◆ **WORK REQUIRED**
Please print the entries below exactly, from the line with "let fenced := fun" through the line with "s'.ms.mem = s.ms.mem ∧ s'.ms.versions", including both of those lines and leaving out all others.

*** Opening of INFORMATION SUPPLIED ***

-- ==== Sys2Proof/Machine/CrossLane.lean ====
section
/-!
DEFINITION. Exchange between the lanes of an aligned set (R182 to R185).
-/

namespace Sys2Proof.Machine

/-- The lanes of a member's aligned set that exist and have not exited, with their lane numbers. -/
def setLanes (s : State) (cx : Ctx) (t : Thread) : List (Nat × Thread) :=
  (List.range cx.a).filterMap (fun l => (lanePeer s t cx.a l).map (fun p => (l, p)))

/-- vote.any and vote.all (R185): bit j over the lanes whose guard bit j is 1. -/
def voteBit (s : State) (cx : Ctx) (f e : FR) (all : Bool) (t : Thread) (j : Nat) : Bool :=
  let ls := (setLanes s cx t).filter (fun p => (guardVal p.2 f.g).getLsbD j)
  if all then ls.all (fun p => (p.2.readP e.a.toNat).getLsbD j) else ls.any (fun p => (p.2.readP e.a.toNat).getLsbD j)

/-- vote.any (R185). -/
def execVoteAny (f : FR) (s : State) : Out :=
  predR s .voteAny f (fun cx e t old => predBits (guardVal t f.g) (voteBit s cx f e false t) old)

/-- vote.all (R185). -/
def execVoteAll (f : FR) (s : State) : Out :=
  predR s .voteAll f (fun cx e t old => predBits (guardVal t f.g) (voteBit s cx f e true t) old)

/-- vote.ballot (R185): bit l is 1 where lane l has enabled(0) and its predicate bit is 1. -/
def execVoteBallot (f : FR) (s : State) : Out :=
  wholeR s .voteBallot f (fun cx e t =>
    let ls := setLanes s cx t
    BitVec.ofNat 64 (bitsOf 64 (fun l => ls.any (fun p => p.1 == l && enabled p.2 f.g && (p.2.readP e.a.toNat).getLsbD (e.ext.toNat % 8)))))

/-- The sub-element an index names, zero where R182 says so. -/
def laneElem (s : State) (cx : Ctx) (e : FR) (t : Thread) (idx : Nat) : Nat :=
  match lanePeer s t cx.a (idx / 8) with
  | some p => if idx % 8 < tyK e.ty then sub (tyW e.ty) (s.readV p.key e.a.toNat) (idx % 8) else 0
  | none => 0

/-- shfl (R183). -/
def execShfl (f : FR) (s : State) : Out :=
  packedR s .shfl f (fun cx e t i => laneElem s cx e t (sub (tyW e.ty) (operandB s cx.a e false t) i))

/-- What the highest sending index sends to an index (R184): senders in ascending order, the last one kept. -/
def bpermValue (s : State) (cx : Ctx) (f e : FR) (t : Thread) (dst : Nat) : Nat :=
  let sends := fun (acc : Nat) (p : Nat × Thread) =>
    (List.range (tyK e.ty)).foldl (fun acc i =>
      if enabledAt p.2 f.g (tyK e.ty) i && sub (tyW e.ty) (operandB s cx.a e false p.2) i == dst
      then sub (tyW e.ty) (s.readV p.2.key e.a.toNat) i else acc) acc
  (setLanes s cx t).foldl sends 0

/-- bperm (R184): a destination takes the highest sender's value, or 0. -/
def execBperm (f : FR) (s : State) : Out :=
  packedR s .bperm f (fun cx e t i => bpermValue s cx f e t (t.key.tid % cx.a * 8 + i))

end Sys2Proof.Machine
end

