/-- The effective address (R190, R193): the base register, or the uniform one, plus the sign-extended offset, modulo 2^64. The checks of R191
in their order, for an access of len bytes at ea: the address range (R339), alignment, the scratchpad's bound. -/
def Obligations.AccessChecks : Prop :=
  (∀ (s : State) (k : TeamKey) (e : FM) (t : Thread) (n : Nat),
      (effAddr s k e t n : Int) = (((if e.ub then s.readS k e.a.toNat else s.readV t.key e.a.toNat).toNat : Int) + e.off.toInt + n) % 2 ^ 64 ∧
      accessBytes e = 2 ^ (e.sub.toNat / 2) * 2 ^ (e.cnt.toNat % 4)) ∧
  ((∀ s cx e v ea len need, e.sp = false → 2 ^ 48 ≤ ea → locate s cx e v ea len need = .error (.trap 0x10)) ∧
    (∀ s cx e v ea len need, (e.sp = true ∨ ea < 2 ^ 48) → ea % len ≠ 0 → locate s cx e v ea len need = .error (.trap 0x11)) ∧
    (∀ s cx e v ea len need, e.sp = true → ea % len = 0 → scratchBytes cx.team.key cx.launch < ea + len →
      locate s cx e v ea len need = .error (.trap 0x12)) ∧
    (∀ cx e t, e.sp = true → scratchBytes cx.team.key cx.launch = 0 → kindCheck cx e t = some 0x05) ∧
    (∀ s cx f t c, Alone s cx (.ld (cx.fm f)) f.g t → TrapsNow s t → let e := cx.fm f
      let ea := effAddr s cx.team.key e t (repExtra cx cx.t0.repsd (elemBytes e))
      kindCheck cx e t = none → locate s cx e t.vd ea (accessBytes e) .read = .error (.trap c) →
      TakesTrap s (.ld f) t t { cx.info t c with addr := ea, wr := false, src := 0 }))

/-- An instruction that would raise a flag count above 15 in any member is not issued: the group stalls in place, its state as it was, until
every such count is at most 14 (R80). Here it is any that counts a flag and that no earlier rule of issue turns away or holds back. -/
def Obligations.FullFlagStalls : Prop :=
  let stalls := fun (i eff : Instr) (s : State) (cx : Ctx) => ctx? s = some cx → legal eff = true → slotIllegal cx eff = false → (needsAligned eff = true → cx.a ≠ 0) →
    (∀ t ∈ cx.ts, fenceHolds eff t = false) → ∀ n, flagOfInstr cx.hdr eff = some n → ∀ t ∈ cx.ts, 15 < t.flag n + 1 → exec i s = .next s
  (∀ mk ∈ [Instr.ld, .st, .ldu, .atom, .atomFadd, .red, .cpy], ∀ s cx f, stalls (mk f) (mk (cx.fm f)) s cx) ∧
  (∀ mk ∈ [Instr.tld, .tst, .acl, .mma, .adrn, .abyp, .ast], ∀ s cx f, stalls (mk f) (mk (cx.fx f)) s cx) ∧
  (∀ mk ∈ [Instr.hld, .hst, .hclr, .hbind, .hperm, .hbun, .hmaj, .hdist, .hpop, .hams, .hnear, .hnearK, .hscan], ∀ s cx f,
    stalls (mk f) (mk (cx.fh f)) s cx) ∧
  (∀ i (h : Word) n t, flagOfInstr h i = some n → (flagRoom (flagOfInstr h i) t = true ↔ t.flag n ≤ 14))

/-- A store to an unreplicated page enters its cluster's write window as it issues (R119, R125): core loads of the cluster see its bytes from
then on, memory and every other byte being as they were. fence and fence.x (R200, R201): they hold a fence of their scope and paths
pending; pref (R202) never faults, changes no register and stores nothing; one whose page is a system aperture's makes its team's interval
ineligible (R369). A fence that completes has no earlier operation of its thread on its source paths outstanding, and one of device scope
or wider, or a fence.x with the core as a source, has waited until TWOWED + 4 (R128, R130). -/
def Obligations.FencesAndForwarding : Prop :=
  (∀ s cx q, q.repl = false → q.dpa % 64 + q.data.length ≤ 64 →
      (∀ j, j < q.data.length → coreByte (startStore s cx q) q.cluster (q.dpa + j) = q.data.getD j 0) ∧
      (∀ c a, c ≠ q.cluster ∨ a < q.dpa ∨ q.dpa + q.data.length ≤ a → coreByte (startStore s cx q) c a = coreByte s c a) ∧
      (startStore s cx q).ms.mem = s.ms.mem) ∧
  (
    let fenced := fun (s s' : State) (cx : Ctx) (t : Thread) (sc : Nat) (src dst : BitVec 4) =>
      s'.ms.mem = s.ms.mem ∧ s'.ms.versions = s.ms.versions ∧ s'.ms.reqs = s.ms.reqs ∧ (∀ k, k ≠ t.key → s'.thr? k = s.thr? k) ∧
      ∃ t', s'.thr? t.key = some t' ∧ cx.Past t t' ∧ (∀ r, t'.heldV r = t.heldV r) ∧ t'.pred = t.pred ∧ t'.flags = t.flags ∧
        t'.pfen = true ∧ t'.pfsc = sc ∧ t'.pfsrc = src ∧ t'.pfdst = dst
    (∀ s cx f t, Alone s cx (.fence (cx.fm f)) f.g t → ∃ s', exec (.fence f) s = .next s' ∧ fenced s s' cx t f.scope.toNat 15 15) ∧
    (∀ s cx f t, Alone s cx (.fenceX (cx.fm f)) f.g t →
      ∃ s', exec (.fenceX f) s = .next s' ∧ fenced s s' cx t f.scope.toNat (f.off.extractLsb' 0 4) (f.off.extractLsb' 4 4)) ∧
    (∀ s cx f t, Alone s cx (.pref (cx.fm f)) f.g t → kindCheck cx (cx.fm f) t = none → ∃ s', exec (.pref f) s = .next s' ∧
      (s.ms.badSymbols = [] → s'.ms.mem = s.ms.mem ∧ s'.mg = s.mg) ∧ s'.ms.versions = s.ms.versions ∧ s'.ms.reqs = s.ms.reqs ∧
      s'.ms.held = s.ms.held ∧ s'.teams.map (fun tm => { tm with snap := none }) = s.teams.map (fun tm => { tm with snap := none }) ∧
      GroupResult s { s' with ms := s.ms, mds := s.mds, mg := s.mg, teams := s.teams, nextId := s.nextId } cx (fun t t' => t.Moved t' ∧ cx.Past t t'))) ∧
  (∀ s t, fenceDone s t = true → sourcesBusy s t = false ∧ (t.pfx = false → 2 ≤ t.pfsc → t.twowed + 4 ≤ s.now) ∧
      (t.pfx = true → t.pfsrc.getLsbD 0 = true → t.twowed + 4 ≤ s.now))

*** Close of INFORMATION SUPPLIED ***

◆ **ANSWER**
    let fenced := fun (s s' : State) (cx : Ctx) (t : Thread) (sc : Nat) (src dst : BitVec 4) =>
      s'.ms.mem = s.ms.mem ∧ s'.ms.versions = s.ms.versions ∧ s'.ms.reqs = s.ms.reqs ∧ (∀ k, k ≠ t.key → s'.thr? k = s.thr? k) ∧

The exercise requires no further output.